This is a brief overview of Lora and LoraWAN. We tried to compile a set of FAQ and answer them in a single place. If you are interested for more information please contact TTN Melbourne group or contact the author.
- What is the idea behind Lora, e.g. LPWAN?
- Where does Lora fit compared to other wireless technologies?
- How much data can I send and What is a typical range?
- What is a typical Lora network topology and how does it work?
- How Secure is Lora?
What is the idea behind Lora, e.g. LPWAN?
LPWAN (Low Power Wide Area Network) offers low power sensors and applications that need to send small amounts of data over long distances a few times per hour and need to last long time on a single battery, theoretically for years. Comparison of LPWAN to LAN and Cellular is given next
As it can be seen LPWAN technologies are useful for applications that require
- Long range
- Long battery life
- Low Cost
However LPWAN are not designed for high data transmission capabilities. It is expected that LPWAN technologies will cover almost 50% of IoT communications in the future as shown in the following table.
Some possible applications are: pet tracking
- Smoke alarm
- water meter
- Trash container
- Vending machine
- Gas monitor
More are added and can be found at Use cases.
Where does Lora fit compared to other wireless technologies?
Lora is a LPWAN solution along with others such as SigFox, Telensa, PTC, etc. Generally these technologies have varying range and data transmission rate but they aim to support over 10kms. The following diagram compares wide variety of technologies based on the coverage.

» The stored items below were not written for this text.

-- ==== Sys2Proof/Machine/Profile.lean ====
section
/-!
DEFINITION. Boot profiles: the image, its checks, and the application of its records (R492 to R495), with the ADMIN
commands that write and select them.
-/

namespace Sys2Proof.Machine

/-! ## The image (R493) -/

/-- The header of a profile image without its CRC. -/
def profileHead (slot src nrec id : Nat) (crc : Nat) : List (BitVec 8) :=
  natLE 4 0x50524F46 ++ natLE 1 1 ++ natLE 1 slot ++ natLE 1 src ++ natLE 1 0 ++ natLE 2 nrec ++ natLE 2 0 ++
    natLE 4 (64 + 16 * nrec) ++ natLE 4 crc ++ natLE 4 id ++ List.replicate 40 0

/-- Profile 0: no records, boot source SPI NOR (R492). -/
def profile0 : List (BitVec 8) :=
  profileHead 0 0 0 Config.profile0Id (crc32 (profileHead 0 0 0 Config.profile0Id 0))

/-- Records of an image: offset and value. -/
def profileRecs (img : List (BitVec 8)) : List (Nat × Nat) :=
  (List.range (leAt img 8 2)).map (fun i => (leAt img (64 + 16 * i) 4, leAt img (72 + 16 * i) 8))

/-! ## What a record may name (R494) -/

/-- May field `f` of instance `i` of a register be named by a record? -/
def profileField (f : Field) (i : Nat) : Bool :=
  match f.reg with
  | .CKR_DOM => f.lo == 0 || f.lo == 2 || f.lo == 16 || f.lo == 28
  | .PWR_DOM_CTL => f.lo == 0 || f.lo == 3 || f.lo == 4
  | .HLN_GRP_CFG | .LANE_CFG | .BEAT_CFG | .BEAT_SKEW | .BEAT_OUT_CTL | .TIO_OUT_CTL | .TIO_IN_CFG | .HIF_DB_CFG => true
  | .BEAT_RQ_CFG => f.lo != F.BEAT_RQ_CFG.RUN.lo
  | .STP_SLICE_SHARE | .PRF_SLICE_GRP => i == 0
  | _ => false

/-- Is a record's register, and every field its value is non-zero in, one of R494's? -/
def profileRecOk (off value : Nat) : Bool :=
  off % 8 == 0 && match findReg off regTable with
  | none => false
  | some (x, i) => x.fields.any (fun f => profileField f i) &&
      x.fields.all (fun f => profileField f i || bits value f.lo f.w == 0)

/-- The checks of R495 on an image for a slot. -/
def profileGood (slot : Nat) (img : List (BitVec 8)) : Bool :=
  let n := leAt img 8 2
  let zeroed := img.take 16 ++ natLE 4 0 ++ img.drop 20
  leAt img 0 4 == 0x50524F46 && byteAt img 4 == 1 && byteAt img 5 == slot && byteAt img 6 ≤ 1 && byteAt img 7 == 0 &&
    n ≤ 4096 && leAt img 10 2 == 0 && leAt img 12 4 == 64 + 16 * n && img.length == 64 + 16 * n &&
    leAt img 16 4 == crc32 zeroed && leAt img 24 40 == 0 &&
    (List.range n).all (fun i => leAt img (68 + 16 * i) 4 == 0) &&
    (profileRecs img).all (fun r => profileRecOk r.1 r.2)

/-- The image a slot holds; empty for none. -/
def State.profileImage (s : State) (slot : Nat) : List (BitVec 8) :=
  if slot = 0 then profile0 else Tbl.get s.vellum.profiles slot []

/-- Does a slot hold an image that passes R495? -/
def State.profileValid (s : State) (slot : Nat) : Bool := slot == 0 || profileGood slot (s.profileImage slot)

/-- GLB_PROFILE.VALID follows the slots. -/
def State.profileMap (s : State) : State :=
  s.wr F.GLB_PROFILE.VALID 0 ((idxWhere 4 s.profileValid).foldl setBit 0)

/-! ## Selection and application (R492, R494) -/

/-- The profile of this boot is selected: the pending one, or profile 0 with FALLBACK. -/
def State.profileSelect (s : State) : State :=
  let want := s.rd F.GLB_PROFILE.PENDING
  let ok := s.profileValid want
  let slot := if ok then want else 0
  let img := s.profileImage slot
  let s := (s.profileMap.wr F.GLB_PROFILE.ACTIVE 0 slot).wr F.GLB_PROFILE.FALLBACK 0 (b2n !ok)
  let s := (s.wr F.GLB_PROFILE.BOOT_SRC 0 (byteAt img 6)).wr F.GLB_PROFILE_ID.ID 0 (leAt img 20 4)
  { s with boot := { s.boot with profile := img } }

/-- Does every field that a record names hold the record's value? -/
def State.recordHeld (s : State) (x : RegRow) (i value : Nat) : Bool :=
  x.fields.all (fun f => match f.ty with
    | .rw | .rwl | .srw => !profileField f i || s.rd f i == bits value f.lo f.w
    | _ => true)

/-- One record is written as a secure write; refused or ignored, it counts in APPLY_ERR. -/
def State.applyRecord (s : State) (r : Nat × Nat) : State :=
  match findReg r.1 regTable with
  | none => s.inc F.GLB_PROFILE.APPLY_ERR
  | some (x, i) =>
    let live := s.regLive x.reg i
    let s := s.spaceWrite .secure r.1 8 r.2
    s.when (!live || !s.recordHeld x i r.2) (·.inc F.GLB_PROFILE.APPLY_ERR)

/-- Is the record one of CKR, which the boot ROM applies? -/
def ckrRecord (r : Nat × Nat) : Bool :=
  match findReg r.1 regTable with
  | some (x, _) => x.reg == .CKR_DOM
  | none => false

/-- A CKR record: OWNER_S, then the ratio, then EN; FMAX_PLAN is not the record's. -/
def State.applyCkr (s : State) (r : Nat × Nat) : State :=
  match findReg r.1 regTable with
  | none => s
  | some (x, d) =>
    let v := r.2
    let s := s.wr F.CKR_DOM.OWNER_S d (bits v 2 1)
    let same := bits v 16 12 = s.rd F.CKR_DOM.N d && bits v 28 8 = s.rd F.CKR_DOM.M d
    let s := if same then s else s.ratioWrite d v
    let s := if v % 2 = s.rd F.CKR_DOM.EN d then s else s.gateWrite .secure d (v % 2)
    s.when (!s.recordHeld x d v) (·.inc F.GLB_PROFILE.APPLY_ERR)

/-- The CKR records of the profile in force, in image order (R447 step 4). -/
def State.profileCkr (s : State) : State := ((profileRecs s.boot.profile).filter ckrRecord).foldl State.applyCkr s

/-- All its other records, in image order (between steps 10 and 11). -/
def State.profileRest (s : State) : State :=
  ((profileRecs s.boot.profile).filter (fun r => !ckrRecord r)).foldl State.applyRecord s

/-! ## The ADMIN commands (R407, R492, R495) -/

/-- SET_PROFILE. -/
def State.setProfile (s : State) (r : Nat) : State :=
  let p := dget (s.desc r) 8 1
  if p < 4 then (s.wr F.GLB_PROFILE.PENDING 0 p).finish r csOK else s.finish r csINVALID

def execSetProfile (ring : Nat) (s : State) : Host.Outcome State Fault Refusal :=
  .next (s.adminCmd ring 0x06 (·.setProfile ring))

/-- PROFILE_WRITE: an image that passes R495 replaces the slot's. -/
def State.profileWrite (s : State) (r : Nat) : State :=
  let d := s.desc r
  let slot := dget d 8 1
  let len := dget d 24 4
  if slot = 0 || 3 < slot || len < 64 || 64 + 16 * 4096 < len then s.finish r csINVALID else
  match s.cmdRead r 5 (dget d 16 8) len with
  | (.wait, s) => s
  | (.bad st, s) => s.finish r st
  | (.data img bad, s) =>
    if !bad.isEmpty then s.finish r csPOISON
    else if !profileGood slot img then s.finish r csINVALID
    else
      let s := { s with vellum := { s.vellum with profiles := Tbl.set s.vellum.profiles slot img [] } }
      s.profileMap.finish r csOK

def execProfileWrite (ring : Nat) (s : State) : Host.Outcome State Fault Refusal :=
  .next (s.adminCmd ring 0x07 (·.profileWrite ring))

end Sys2Proof.Machine
end

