-- ==== Sys2Proof/Machine/Core.lean ====
section
/-! DEFINITION. The machine as the host sees it. -/

def Sys2Proof.core : Host.Core :=
  { State := Sys2Proof.Machine.State
    Fault := Sys2Proof.Machine.Fault
    Refusal := Sys2Proof.Machine.Refusal
    step := Sys2Proof.Machine.step
    reset := Sys2Proof.Machine.State.reset }
end

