/-- A load whose image lies in the issuer's ranges, is not poisoned, names present role epochs and units of the issuer and passes
every check of R151 arms each unit its sections name at its beat, or at the least beat SWAP_LEAD allows with the move counted, and
completes OK with that beat.  A unit whose swap beat has come takes its shadow, advances its role epoch and returns its swap
registers to zero.  A read of units of the issuer writes their image where it fits and completes OK with its length. -/
def Obligations.MenusLoadSwapAndReadBack : Prop :=
  (∀ (s u : State) (r : Nat) (img : List (BitVec 8)), s.trgReady = true → s.hasCmd r 0x28 = true →
    s.rangeOk (s.ringSlice r) (dget (s.desc r) 8 8) (dget (s.desc r) 16 4) = true → 64 ≤ dget (s.desc r) 16 4 →
    s.cmdRead r 5 (dget (s.desc r) 8 8) (dget (s.desc r) 16 4) = (.data img [], u) →
    (∀ x k, some x ∈ sectionsOf 513 (img.drop 64) → x.unit = some k → u.rd F.TRG_UNIT_STATUS.ROLE_EPOCH k = x.epoch) →
    (s.ringSlice r = 0 ∨ ∀ x, some x ∈ sectionsOf 513 (img.drop 64) → u.sectionMine (s.ringSlice r) x = true) →
    menuGood img (sectionsOf 513 (img.drop 64)) = true → ∃ least v, least = u.beatNow + u.rd F.TRG_CFG.SWAP_LEAD ∧
      v = (if dget (s.desc r) 24 8 < least then (u.inc F.TRG_CNT0.SWAP_MOVED).raise F.TRG_STATUS.EVT_SWAP_MOVED else u) ∧
      exec (.trgMenuLoad r) s = .next (((sectionUnits ((sectionsOf 513 (img.drop 64)).filterMap id)).foldl (fun t k =>
        t.armUnit k (leAt img 16 4) (max (dget (s.desc r) 24 8) least) (dget (s.desc r) 24 8 < least)
          ((sectionsOf 513 (img.drop 64)).filterMap id)) v).finish r csOK (max (dget (s.desc r) 24 8) least))) ∧
  (∀ (s : State) (k : Nat) (p : Prog), k < 65 → s.trgRuns = true → (s.trgUnit k).shadow = some p →
    s.rd F.TRG_UNIT_SWAP.S k ≤ s.beatNow → ∃ t, exec (.unitSwap k) s = .next t ∧
      (∃ was, t.trgUnit k = (s.trgUnit k).begin p s.beatNow was) ∧ (∀ j, j ≠ k → t.trgUnit j = s.trgUnit j) ∧
      t.rd F.TRG_UNIT_STATUS.ARMED k = 0 ∧
      t.rd F.TRG_UNIT_STATUS.ROLE_EPOCH k = (s.rd F.TRG_UNIT_STATUS.ROLE_EPOCH k + 1) % 2 ^ 16 ∧
      t.rd F.TRG_UNIT_SWAP.S k = 0 ∧ t.rd F.TRG_UNIT_MENU.ACTIVE_ID k = s.rd F.TRG_UNIT_MENU.ARMED_ID k % 2 ^ 32 ∧
      t.rd F.TRG_UNIT_MENU.ARMED_ID k = 0 ∧ t.rd F.TRG_UNIT_STATUS.EVT_SWAP k = 1) ∧
  ∀ (s u : State) (r : Nat) (img : List (BitVec 8)) (units : List Nat), s.trgReady = true → s.hasCmd r 0x29 = true →
    s.ringSlice r = 0 → units = (List.range 65).filter (dget (s.desc r) 24 9).testBit → units ≠ [] →
    dget (s.desc r) 24 9 < 2 ^ 65 → (byteAt (s.desc r) 20).testBit 0 = false →
    img = menuImage (s.rd F.TRG_UNIT_MENU.ACTIVE_ID (units.headD 0))
      (((units.filter (· < 64)).map (fun k => (s.trgUnit k).cur.prog.look)).foldl max 0)
      (units.flatMap (fun k => unitSections k (s.rd F.TRG_UNIT_STATUS.ROLE_EPOCH k) (s.trgUnit k).cur.prog)) →
    img.length ≤ dget (s.desc r) 16 4 → s.cmdWrite r 5 (dget (s.desc r) 8 8) img = (.done, u) →
    exec (.trgMenuRead r) s = .next (u.finish r csOK img.length)

/-- Clauses: a write of TRIG_DRV = 0 lets the lines go at once, one of 1 waits for a beat edge when the lines are not driven;
at the first edge after it they are driven low; a pulse ends when an edge does not hold it; a write of BUSY_DRV drives
BUSY_OUT_N with TIO_STATUS.BUSY or lets it go; with no cause and no hold left at an edge BUSY clears.  The next state is given
whole. -/
def Obligations.TriggerOutputsAndBusy : Prop :=
  (∀ (s : State) (src : Src), s.takesWrite src .TIO_OUT_CTL = true →
    exec (.trigDrvWrite src false) s = .next { s.wr F.TIO_OUT_CTL.TRIG_DRV 0 0 with
      tio := { s.tio with trigOut := none, raised := 0, drvWait := none } } ∧
    (s.tio.trigOut = none → s.tio.drvWait = none → exec (.trigDrvWrite src true) s =
      .next { s.wr F.TIO_OUT_CTL.TRIG_DRV 0 1 with tio := { s.tio with drvWait := some s.beat.edges } }) ∧
    exec (.busyDrvWrite src true) s = .next { s.wr F.TIO_OUT_CTL.BUSY_DRV 0 1 with
      tio := { s.tio with busyOut := some (s.is F.TIO_STATUS.BUSY) } } ∧
    exec (.busyDrvWrite src false) s = .next { s.wr F.TIO_OUT_CTL.BUSY_DRV 0 0 with tio := { s.tio with busyOut := none } }) ∧
  ∀ (s : State), s.beatRuns = true →
    (∀ n, s.tio.drvWait = some n → n < s.beat.edges → exec .trigDrvApply s =
      .next { s with tio := { s.tio with drvWait := none, trigOut := some 0, raised := 0 } }) ∧
    (s.tio.trigOut ≠ none → exec .trigPulseEnd s = .next { s with tio := { s.tio with trigOut := some s.tio.raised } }) ∧
    (s.is F.TIO_STATUS.C_RUN = false → s.is F.TIO_STATUS.C_BEAT = false → s.is F.TIO_STATUS.C_EVB = false →
      s.is F.TIO_STATUS.C_BUSY_IN = false → s.is F.TIO_STATUS.C_FORCE = false → s.is F.TIO_STATUS.C_HOLD = false →
      exec .busyHoldExpire s = .next { s.wr F.TIO_STATUS.BUSY 0 0 with
        tio := { s.tio with busyOut := if s.is F.TIO_OUT_CTL.BUSY_DRV then some false else none } })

How much data can I send and What is a typical range?
Lora supports 2-3km range in urban and 10-15km in rural areas. The transmission rate of Lora is between 300bps to 50kbps. Following diagram compares bandwidth and range of different technologies.
A more technical detail is given below.
What is a typical Lora network topology and how does it work?
In a LoRaWAN™ network nodes (sensor devices) are not associated with a specific gateway. Instead, data transmitted by a node is typically received by multiple gateways. Each gateway will forward the received packet from the end-node to the cloud-based network server via some backhaul (either cellular, Ethernet, satellite, or Wi-Fi). The intelligence and complexity is pushed to the network server, which manages the network and will filter redundant received packets, perform security checks, schedule acknowledgments through the optimal gateway, and perform adaptive data rate, etc. Finally the network server redirects the data to the associated application servers.
How Secure is Lora?
The LoRaWAN uses two keys to provide security to its connected devices:
- Unique Network key
- Unique Application key
The network key is used to provide confidentiality between the gateway and the connected device, to ensure that only this gateway knows what the content of the packets are. This provides security until the packet has reached the gateway. The application key is used for encrypting the payload of the packet for end-to-end security between device and application server. Each key is used by AES-128 to encrypted their specific content.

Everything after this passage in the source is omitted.